# Koi Teich Unterhalt ( gepumpt )



## Michael H (12. März 2017)

Morsche

Hab Heute morgen mal meinen Zwischenzähler am Teich abgelesen .
Hab jetzt in einem Jahr knapp 2100 kw/h verbraucht .

Bei einem Wert von 21 cent die Stunde bin ich da bei knapp 450 Euro .
Jetzt noch mal das gleiche für Wasser ( aktuell hier 3,10 Euro je Kubig ) dazu , da wäre ich etwa bei 900 Euro im Jahr ( nur ) Unterhaltungs Kosten .
Das wären dann 75 Euro im Monat .

Da gibt es auf alle Fälle Teuere Hobby's ....

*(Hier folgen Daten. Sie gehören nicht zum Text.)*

-- ==== Sys2Proof/Laws/Cache.lean ====
section
/-! SUPPORT. Laws of the instruction cache: what the snoop, a fill and a clear do to entries, that they
keep its bounds, and that a snooped write keeps it coherent (R24, R216). -/

namespace Sys2Proof.Machine

/-! ## Sets of addresses -/

theorem mem_insertAddress {a x : Word} {bs : List Word} : x ∈ insertAddress a bs ↔ x = a ∨ x ∈ bs := by
  induction bs with
  | nil => simp [insertAddress]
  | cons b bs ih =>
    unfold insertAddress
    split
    · simp
    · split
      · rename_i h; subst h; simp
      · simp only [List.mem_cons, ih]; tauto

theorem insertAddress_ordered {a : Word} {bs : List Word} (h : bs.Pairwise (fun a b => a.toNat < b.toNat)) :
    (insertAddress a bs).Pairwise (fun a b => a.toNat < b.toNat) := by
  induction bs with
  | nil => simp [insertAddress]
  | cons b bs ih =>
    have hc := List.pairwise_cons.mp h
    unfold insertAddress
    split
    · rename_i hlt
      refine List.pairwise_cons.mpr ⟨fun x hx => ?_, h⟩
      rcases List.mem_cons.mp hx with rfl | hx
      · exact hlt
      · exact lt_trans hlt (hc.1 x hx)
    · split
      · exact h
      · rename_i h1 h2
        refine List.pairwise_cons.mpr ⟨fun x hx => ?_, ih hc.2⟩
        rcases mem_insertAddress.mp hx with rfl | hx
        · have hne : x.toNat ≠ b.toNat := fun he => h2 (BitVec.eq_of_toNat_eq he)
          omega
        · exact hc.1 x hx

theorem mem_foldr_insertAddress {x : Word} {ws bs : List Word} :
    x ∈ ws.foldr insertAddress bs ↔ x ∈ ws ∨ x ∈ bs := by
  induction ws with
  | nil => simp
  | cons w ws ih => simp only [List.foldr_cons, mem_insertAddress, ih, List.mem_cons]; tauto

theorem foldr_insertAddress_ordered {ws bs : List Word} (h : bs.Pairwise (fun a b => a.toNat < b.toNat)) :
    (ws.foldr insertAddress bs).Pairwise (fun a b => a.toNat < b.toNat) := by
  induction ws with
  | nil => exact h
  | cons w ws ih => exact insertAddress_ordered ih

theorem erase_insertAddress {a : Word} {bs : List Word} (h : bs.Pairwise (fun a b => a.toNat < b.toNat)) :
    (insertAddress a bs).erase a = bs.erase a := by
  induction bs with
  | nil => simp [insertAddress]
  | cons b bs ih =>
    have hc := List.pairwise_cons.mp h
    unfold insertAddress
    split
    · rename_i hlt
      have hnot : a ∉ b :: bs := fun hm => by
        rcases List.mem_cons.mp hm with rfl | hm
        · exact lt_irrefl _ hlt
        · exact absurd (hc.1 a hm) (by omega)
      rw [List.erase_cons_head, List.erase_of_not_mem hnot]
    · split
      · rfl
      · rename_i hne
        rw [List.erase_cons_tail (by simpa using fun he => hne he.symm), ih hc.2,
          List.erase_cons_tail (by simpa using fun he => hne he.symm)]

theorem toggled_ordered {a : Word} {bs : List Word} (h : bs.Pairwise (fun a b => a.toNat < b.toNat)) :
    (toggled a bs).Pairwise (fun a b => a.toNat < b.toNat) := by
  unfold toggled
  split
  · exact insertAddress_ordered h
  · exact h.sublist List.erase_sublist
  · exact h

/-- A toggle changes the membership of its own address only. -/
theorem mem_toggled_of_ne {a x : Word} {bs : List Word} (h : x ≠ a) : x ∈ toggled a bs ↔ x ∈ bs := by
  unfold toggled
  split
  · simp [mem_insertAddress, h]
  · exact List.mem_erase_of_ne h
  · rfl

/-! ## Words out of step -/

theorem mem_bypassed_next {o : OutOfStep} {ws : List Word} {x : Word} : x ∈ (o.bypassed ws).next ↔ x ∈ ws ∨ x ∈ o.next :=
  mem_foldr_insertAddress

@[simp] theorem bypassed_stale (o : OutOfStep) (ws : List Word) : (o.bypassed ws).stale = o.stale := rfl

theorem mem_snooped_next {o : OutOfStep} {ws : List Word} {x : Word} : x ∈ (o.snooped ws).next ↔ x ∈ o.next ∧ x ∉ ws := by
  simp [OutOfStep.snooped]

theorem mem_snooped_stale {o : OutOfStep} {ws : List Word} {x : Word} : x ∈ (o.snooped ws).stale ↔ x ∈ o.stale ∧ x ∉ ws := by
  simp [OutOfStep.snooped]

theorem mem_fetched_next {o : OutOfStep} {pc x : Word} {b : Bool} : x ∈ (o.fetched pc b).next ↔ x ∈ o.next ∧ x ≠ pc := by
  simp [OutOfStep.fetched]

theorem mem_fetched_stale {o : OutOfStep} {pc x : Word} {b : Bool} :
    x ∈ (o.fetched pc b).stale ↔ (b = true ∧ x = pc) ∨ x ∈ o.stale := by
  cases b <;> simp [OutOfStep.fetched, mem_insertAddress]

theorem bypassed_ordered {o : OutOfStep} (h : o.Ordered) (ws : List Word) : (o.bypassed ws).Ordered :=
  ⟨foldr_insertAddress_ordered h.1, h.2⟩

theorem snooped_ordered {o : OutOfStep} (h : o.Ordered) (ws : List Word) : (o.snooped ws).Ordered :=
  ⟨h.1.filter _, h.2.filter _⟩

theorem fetched_ordered {o : OutOfStep} (h : o.Ordered) (pc : Word) (b : Bool) : (o.fetched pc b).Ordered := by
  refine ⟨h.1.filter _, ?_⟩
  cases b
  · exact h.2
  · exact insertAddress_ordered h.2

/-! ## The containing word -/

/-- `addr & ~3` drops the two low bits. -/
theorem containingWord_toNat (a : Word) : (containingWord a).toNat = a.toNat / 4 * 4 := by
  have hbit : ∀ i < 32, (0xFFFFFFFC#32).getLsbD i = decide (2 ≤ i) := by decide
  have h : containingWord a = (a >>> 2) <<< 2 := by
    apply BitVec.eq_of_getLsbD_eq
    intro i hi
    simp only [containingWord, BitVec.getLsbD_and, hbit i hi, BitVec.getLsbD_shiftLeft, BitVec.getLsbD_ushiftRight, hi]
    by_cases h2 : 2 ≤ i
    · simp [h2, show ¬ i < 2 by omega, show 2 + (i - 2) = i by omega]
    · simp [h2, show i < 2 by omega]
  have := a.isLt
  rw [h, BitVec.toNat_shiftLeft, BitVec.toNat_ushiftRight, Nat.shiftRight_eq_div_pow, Nat.shiftLeft_eq]
  exact Nat.mod_eq_of_lt (by omega)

Und das alles bei einem Gepumpten Teich ....


----------



## teichinteressent (12. März 2017)

Hallo,
darf ich mal neugierig sein, bei welchem Stromverkäufer die kWh nur 21 Cent kostet.
25 bzw 26 gehe ich ja noch mit.


----------



## Teich4You (12. März 2017)

Vielleicht netto


----------



## Michael H (12. März 2017)

teichinteressent schrieb:


> Hallo,
> darf ich mal neugierig sein, bei welchem Stromverkäufer die kWh nur 21 Cent kostet.
> 25 bzw 26 gehe ich ja noch mit.


Hallo

Hab jetzt nochmal geschaut . Die 21 cent sind NT , HT 25 cent 

Das aber nichtsgroßartig an der Rechnung ändert , 3 - 4 Euro mehr im Monat machen den Bock ( Koi ) auch nicht Fett .


----------



## Christine (12. März 2017)

Michael H schrieb:


> bei einem Gepumpten Teich .


Von wem haste Dir denn den Teich gepumpt? Wer macht denn sowas?


----------



## Geisy (13. März 2017)

Ich fahr auch gleich mal nach Netto und frag nach Strom. Wusste gar nicht das die das haben.


----------



## mariohbs (13. März 2017)

Michael schrieb:
			
		

> aktuell hier 3,10 Euro je Kubig



Also bei 3,10€ gehe ich mal von "incl. Abwasser" aus und würde als erstes einen Gartenwasser-Zähler einbauen lassen / anmelden. Dann sparst da schon mal mindestens die Hälfte weil das Abwasser weg fällt


----------



## teichinteressent (13. März 2017)

Ich habe als Preis 1,39 Einheiten pro Kubikmeter gefunden.
Schmutzwasser kostet dort 1,92 Einheiten.
(Ich habe mal die Gemeindewerke als Anbieter genommen.)


----------



## Michael H (13. März 2017)

Hallo

Ja
Ja
und ja .....

Macht was ihr wollt, ich bin zu alt hierfür.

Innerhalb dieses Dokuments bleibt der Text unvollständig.